# Deer antler chews?



## Blue_Nose_Bella (Jan 16, 2011)

Does anyone give these to there dogs? They seem to be filled with nutritional benefits. Any feedback would be great


----------



## American_Pit13 (Apr 23, 2007)

Are they like a "chew" treat or real antlers your talking about? I give real antlers lol.


----------



## Lex's Guardian (Aug 8, 2009)

A few ppl on here do & really like them. I've been meaning to try them myself. I think a guy in the approved vendors list sells them


----------



## Aireal (Jul 2, 2010)

my guys love deer antlers, they have been a huge sucess here


----------



## Blue_Nose_Bella (Jan 16, 2011)

American_Pit13 said:


> Are they like a "chew" treat or real antlers your talking about? I give real antlers lol.


Lol! The real ones.......


----------



## Blue_Nose_Bella (Jan 16, 2011)

Aireal said:


> my guys love deer antlers, they have been a huge sucess here


Any splintering with them? I heard they are safer than bones


----------



## Blue_Nose_Bella (Jan 16, 2011)

Lex's Guardian said:


> A few ppl on here do & really like them. I've been meaning to try them myself. I think a guy in the approved vendors list sells them


Pet life around my way had the real big ones for $32.99... anybody know of any online store where you can get them cheaper?


----------



## pitbullmamanatl (Jun 1, 2010)

lol hit up Jimmy (00 S/C Lightning) he sent me two for free and I reimbursed him for shipping. Antlers are great and last forever. Still have 1.5 left and he sent them in October.


----------



## Luvum (Nov 11, 2010)

All of my dogs love antlers, and it's the only thing I have found that can stand up to Gracie's aggressive chewing. They are safe, and don't splinter at all. They just get worn down.
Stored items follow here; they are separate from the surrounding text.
-- ==== Sys2Proof/Machine/Wake.lean ====
section
/-! DEFINITION. Wake sources and the lost-edge window (R420 to R422). -/

namespace Sys2Proof.Machine

/-- Encoding of a power state (R415). -/
def PState.code : PState → Nat
  | .run => 0 | .idle => 1 | .sleep => 2 | .deep => 3 | .off => 4

/-- Encoding of a wake source in PWR_WAKE_CAUSE. -/
def wakeCode : WakeSource → Nat
  | .wakeN => 1 | .signalDetect _ => 2 | .wakeFrame _ => 3 | .inbound _ => 4 | .alertFall => 5 | .tickAlarm => 6 | .deepTimer => 7

/-- Edge sources: all others are levels (R421). -/
def wakeEdge : WakeSource → Bool
  | .wakeFrame _ => true | .inbound _ => true | .alertFall => true | _ => false

/-- Whether port group `p` stays powered in SLEEP. -/
def Dev.kept (d : Dev) (p : Nat) : Bool := p < 8 && (d.fld Fld.PWR_WAKE_EN_keep_ports 0).testBit p

/-- Whether the device drives ALERT_N low (R464): halted, in FAULT, or over its cap. -/
def Dev.alerts (d : Dev) : Bool := d.boot.halted || d.boot.phase = 6 || d.pwr.capExceeded

/-- Whether a source is enabled and acts in a state (R421, R470). -/
def Dev.wakes (d : Dev) (st : PState) (w : WakeSource) : Bool :=
  let low : Bool := st = .sleep || st = .deep
  match w with
  | .wakeN => (low && d.fld Fld.PWR_WAKE_EN_wake_n 0 = 1) || (st = .off && !d.pins.tripped)
  | .signalDetect p =>
    low && p < 8 && (d.fld Fld.PWR_WAKE_EN_sd_ports 0).testBit p && (st = .deep || !d.kept p || !d.pwr.on.testBit (32 + p))
  | .tickAlarm => st = .sleep && d.fld Fld.PWR_WAKE_EN_tick_alarm 0 = 1 && d.fld Fld.PWR_WAKE_PENDING_tick_alarm 0 = 1
  | .deepTimer => low && d.fld Fld.PWR_WAKE_EN_deep_timer 0 = 1 && d.fld Fld.PWR_WAKE_PENDING_deep_timer 0 = 1
  | .wakeFrame p => st = .sleep && d.fld Fld.PWR_WAKE_EN_inbound 0 = 1 && d.kept p && (d.port p).modeActive = 0
  | .inbound p => st = .sleep && d.fld Fld.PWR_WAKE_EN_inbound 0 = 1 && d.kept p
  | .alertFall => low && d.fld Fld.PWR_WAKE_EN_alert 0 = 1 && !d.alerts

/-- Records a refusal or abandonment: 1 BUSY, 2 WOKEN, 3 STATE (PWR_STATUS). -/
def Dev.powerError (d : Dev) (reason : Nat) : Dev :=
  (d.setFld Fld.PWR_STATUS_error 0 1).setFld Fld.PWR_STATUS_reason 0 (BitVec.ofNat 64 reason)

/-- Every pond and lake slice writes back its dirty lines (step 2 of R419). -/
def Dev.drainCaches (d : Dev) : Dev :=
  let d := (d.cleanPonds (d.bricks.map (·.1))).1
  (d.lakeLines (fun _ _ => true)).foldl (fun (d : Dev) l => d.cleanLine Asker.none l) d

/-- An entry is abandoned: the device is in RUN (R420). DESIGN CHOICE (log entry 117): step 2 of R419 has been performed and step 3,
which takes effect with W, has not. -/
def Dev.abandonEntry (d : Dev) : Dev := (d.drainCaches.withPwr { d.pwr with entering := none }).powerError 2

/-- An exit from SLEEP or DEEP begins: PWR_WAKE_CAUSE is written, and from SLEEP the tags are invalidated from then on (R13, R209,
R422, R425). -/
def Dev.startWake (d : Dev) (cause rewake : Nat) : Dev :=
  if d.pwr.waking.isSome then d
  else
    let d := ((d.setFld Fld.PWR_WAKE_CAUSE_from_state 0 (BitVec.ofNat 64 d.pwr.state.code)).setFld Fld.PWR_WAKE_CAUSE_rewake 0
      (BitVec.ofNat 64 rewake)).setFld Fld.PWR_WAKE_CAUSE_cause 0 (BitVec.ofNat 64 cause)
    { d.withPwr { d.pwr with waking := some d.now } with mem := { d.mem with tagInit := d.mem.tagInit || d.pwr.state = .sleep } }

/-- Whether the lost-edge window of an entry has begun: the eight AO cycles before W (R419, R422). -/
def Dev.inLostWindow (d : Dev) : Bool :=
  match d.pwr.entering with
  | some (_, w) => w ≤ d.now + 320
  | none => false

/-- Inbound edge events: those that arrive on a port (R420, R421). -/
def wakeInbound : WakeSource → Bool
  | .wakeFrame _ => true | .inbound _ => true | _ => false

/-- A wake source acts: it abandons an entry that has not reached its window, or starts the exit from SLEEP or DEEP. An edge
in the window is lost, and a level is sampled at W. An inbound edge event of the wake source table abandons an entry into DEEP or OFF
too (R420 to R422). -/
def Dev.wakeBy (d : Dev) (w : WakeSource) : Dev :=
  match d.pwr.entering with
  | some (st, _) =>
    if d.inLostWindow then d
    else if d.wakes st w || (wakeInbound w && d.wakes .sleep w) then d.abandonEntry else d
  | none => if (d.pwr.state = .sleep ∨ d.pwr.state = .deep) ∧ d.wakes d.pwr.state w then d.startWake (wakeCode w) 0 else d

end Sys2Proof.Machine
end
Here's where I get mine from. I pay $23.99 for 3 jumbo Mule Deer or Elk antlers.
Wholesale to the Public: Antler Dog Chews |. They also carry moose and caribou antlers, but we haven't tried those yet.


----------



## circlemkennels (Aug 29, 2010)

we give ours antlers whenever my husband decides what he wants so keep and what he doesnt...lol... its funny watching him change his mind after the dogs have already got ahold of them


----------



## Barry (Jul 27, 2011)

We have a place here in NC called tractor Supply,and they sell real antler chews for five bucks.they about the length of an average pen.Never tried them but I've been meaning to.


----------



## Harley D (Mar 27, 2009)

I am hoping when my grandfather goes deer hunting again he will breeding back that and the bones back for me. 
I am hoping to one day bring in my own


----------



## PatienceFlame (Dec 22, 2009)

I give antlers to my critters.


----------



## Kona's Dad (Sep 4, 2011)

Can I give antlers to my 7 month old? I was worried he might crack his teeth.


----------



## k8nkane (Jul 9, 2010)

You can get elk antlers, specifically. They tend to be a softer antler than the deer antlers.


----------



## Carriana (May 13, 2008)

Bought a smallish sized one and Loki was not interested at all.


----------



## Harley D (Mar 27, 2009)

Maybe soak it in some chicken broth over night?


----------



## perky (Jul 3, 2011)

I either read in a hunting magazine or saw on a hunting show,that squirrels,in the wild like to eat antler sheds because they are high in protien. Also was told that they are not actual bone but hardend skin. Like finger nails. This is why a deer sheds and grows new antlers every year. The size and structure has alot to do with the deers diet quality. I guess if its good for the squirrel its good for the dog. Cant hurt anyhow.


----------



## jmejiaa (Dec 8, 2009)

How heavy are these? I find the problem with giving my dog real bones now is I have tile and when she drops them it makes a ruckus, not to mention it might break the tiles.


----------



## meganc66 (Mar 6, 2009)

Mine aren't heavy at all, but then again mine aren't huge also. The bones are much heavier than the antlers i have they would never crack any tiles or anything like that. Ozai LOVES the antler.


----------



## jmejiaa (Dec 8, 2009)

meganc66 said:


> Mine aren't heavy at all, but then again mine aren't huge also. The bones are much heavier than the antlers i have they would never crack any tiles or anything like that. Ozai LOVES the antler.


Thanks! :hug:


----------